■ **What you are asked to do**: How many lines in the records below contain the word "error"? Reply with that number only.

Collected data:
-- ==== Sys2Proof/Decode.lean ====
section
/-! DEFINITION. The decoder of command words (30_encoding.md R61 to R65) and of ROM row images (R69), the encoder, and
the operations that one presented input stands for. -/

namespace Sys2Proof

/-- Field `op`, bits 17:16 of a command word (30_encoding.md R61). -/
def opField (w : BitVec 18) : BitVec 2 := w.extractLsb' 16 2

/-- Field `a`, bits 15:8 of a command word (30_encoding.md R61). -/
def aField (w : BitVec 18) : Operand := w.extractLsb' 8 8

/-- Field `b`, bits 7:0 of a command word (30_encoding.md R61). -/
def bField (w : BitVec 18) : Operand := w.extractLsb' 0 8

/-- The five address bits of a ROM row image (30_encoding.md R69). -/
def romIndexField (w : BitVec 13) : BitVec 5 := w.extractLsb' 8 5

/-- The stored word of a ROM row image (30_encoding.md R69). -/
def romDataField (w : BitVec 13) : Pattern := w.extractLsb' 0 8

/-- The opcode map: the four `op` values cover all words (30_encoding.md R62). -/
def decodeCmd (w : BitVec 18) : Instr :=
  if opField w = 0b00#2 then .nop (aField w) (bField w)
  else if opField w = 0b01#2 then .tick (aField w) (bField w)
  else if opField w = 0b10#2 then .setDigit (aField w) (bField w)
  else .init (aField w) (bField w)

/-- Accept a ROM row image only with the data bits its row has in the table. -/
def romRowIf (data contents : Pattern) (i : Instr) : Except DecodeReject Instr :=
  if data = contents then .ok i else .error .romContentsNotInTable

/-- The eighteen ROM rows (30_encoding.md R69, 40_encoder.md R82): rows 0 to 16 with all data bits fixed, row 17 with
all of them open, no row above 17. -/
def decodeRom (w : BitVec 13) : Except DecodeReject Instr :=
  match (romIndexField w).toNat with
  | 0 => romRowIf (romDataField w) 0x3F#8 .enc0
  | 1 => romRowIf (romDataField w) 0x06#8 .enc1
  | 2 => romRowIf (romDataField w) 0x5B#8 .enc2
  | 3 => romRowIf (romDataField w) 0x4F#8 .enc3
  | 4 => romRowIf (romDataField w) 0x66#8 .enc4
  | 5 => romRowIf (romDataField w) 0x6D#8 .enc5
  | 6 => romRowIf (romDataField w) 0x7D#8 .enc6
  | 7 => romRowIf (romDataField w) 0x07#8 .enc7
  | 8 => romRowIf (romDataField w) 0x7F#8 .enc8
  | 9 => romRowIf (romDataField w) 0x6F#8 .enc9
  | 10 => romRowIf (romDataField w) 0x77#8 .enc10
  | 11 => romRowIf (romDataField w) 0x7C#8 .enc11
  | 12 => romRowIf (romDataField w) 0x39#8 .enc12
  | 13 => romRowIf (romDataField w) 0x5E#8 .enc13
  | 14 => romRowIf (romDataField w) 0x79#8 .enc14
  | 15 => romRowIf (romDataField w) 0x71#8 .enc15
  | 16 => romRowIf (romDataField w) 0x00#8 .enc16
  | 17 => .ok (.enc17 (romDataField w))
  | _ => .error .romIndexOutsideTable

/-- The decoder: total, and a word it does not accept is rejected by name. -/
def decode : CodeWord → Except DecodeReject Instr
  | .cmd w => .ok (decodeCmd w)
  | .rom w => decodeRom w

/-- A command word put together from its three fields (30_encoding.md R61). -/
def cmdWord (op : BitVec 2) (a b : Operand) : CodeWord := .cmd (op ++ a ++ b)

/-- The encoder, from the opcode map (30_encoding.md R62) and the row images of the opcode table (R69). -/
def encode : Instr → CodeWord
  | .nop a b => cmdWord 0b00#2 a b
  | .tick a b => cmdWord 0b01#2 a b
  | .setDigit index value => cmdWord 0b10#2 index value
  | .init digitCount initialValue => cmdWord 0b11#2 digitCount initialValue
  | .enc0 => .rom 0b0000000111111#13
  | .enc1 => .rom 0b0000100000110#13
  | .enc2 => .rom 0b0001001011011#13
  | .enc3 => .rom 0b0001101001111#13
  | .enc4 => .rom 0b0010001100110#13
  | .enc5 => .rom 0b0010101101101#13
  | .enc6 => .rom 0b0011001111101#13
  | .enc7 => .rom 0b0011100000111#13
  | .enc8 => .rom 0b0100001111111#13
  | .enc9 => .rom 0b0100101101111#13
  | .enc10 => .rom 0b0101001110111#13
  | .enc11 => .rom 0b0101101111100#13
  | .enc12 => .rom 0b0110000111001#13
  | .enc13 => .rom 0b0110101011110#13
  | .enc14 => .rom 0b0111001111001#13
  | .enc15 => .rom 0b0111101110001#13
  | .enc16 => .rom 0b1000000000000#13
  | .enc17 pattern => .rom (0b10001#5 ++ pattern)

/-- The word whose bits are `w`, for a row to which the opcode table gives `nbits` bits in whole bytes. The block stores
its words in no bytes (20_memory.md R42), so the width alone tells the formats apart: a ROM row image has 13 bits and a
command word 18. -/
def codeWordOf (nbits w : Nat) : CodeWord :=
  if nbits ≤ 16 then .rom (BitVec.ofNat 13 w) else .cmd (BitVec.ofNat 18 w)

/-- Whether `w` has no bit above the width of its format. -/
def fitsFormat (nbits w : Nat) : Bool :=
  if nbits ≤ 16 then decide (w < 2 ^ 13) else decide (w < 2 ^ 18)

/-- The instruction the decoder reads from the bits `w` of an opcode-table row of `nbits` bits. -/
def decodeTableWord (nbits w : Nat) : Option Instr :=
  if fitsFormat nbits w then (decode (codeWordOf nbits w)).toOption else none

/-- An operation in the spec's one-line syntax, operands in decimal (30_encoding.md R68). A ROM row has no spelling as an
operation; it is written by its row's name (R69). -/
def spelling : Instr → String
  | .nop _ _ => "NOP"
  | .tick _ _ => "TICK"
  | .setDigit index value => "SET_DIGIT " ++ toString index.toNat ++ ", " ++ toString value.toNat
  | .init digitCount initialValue => "INIT " ++ toString digitCount.toNat ++ ", " ++ toString initialValue.toNat
  | .enc0 => "ENC_0"
  | .enc1 => "ENC_1"
  | .enc2 => "ENC_2"
  | .enc3 => "ENC_3"
  | .enc4 => "ENC_4"
  | .enc5 => "ENC_5"
  | .enc6 => "ENC_6"
  | .enc7 => "ENC_7"
  | .enc8 => "ENC_8"
  | .enc9 => "ENC_9"
  | .enc10 => "ENC_10"
  | .enc11 => "ENC_11"
  | .enc12 => "ENC_12"
  | .enc13 => "ENC_13"
  | .enc14 => "ENC_14"
  | .enc15 => "ENC_15"
  | .enc16 => "ENC_16"
  | .enc17 _ => "ENC_17"

/-- The operations that a bundle of request strobes stands for, in the order the spec fixes: INIT alone if it is
presented, otherwise TICK, then SET_DIGIT (70_reset_and_hazards.md R167). -/
def strobedOperations (initReq setReq tickReq : Bool) (a b : Operand) : List Instr :=
  if initReq then [.init a b]
  else (if tickReq then [tickOf] else []) ++ (if setReq then [.setDigit a b] else [])

/-- The operations that one presented input stands for: INIT, SET_DIGIT, TICK and NOP are all that the environment can
invoke (30_encoding.md R60). -/
def operationsOf : Input → List Instr
  | .word w => [decodeCmd w]
  | .strobes initReq setReq tickReq a b => strobedOperations initReq setReq tickReq a b

end Sys2Proof
end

■ **Answer for this exercise**: 2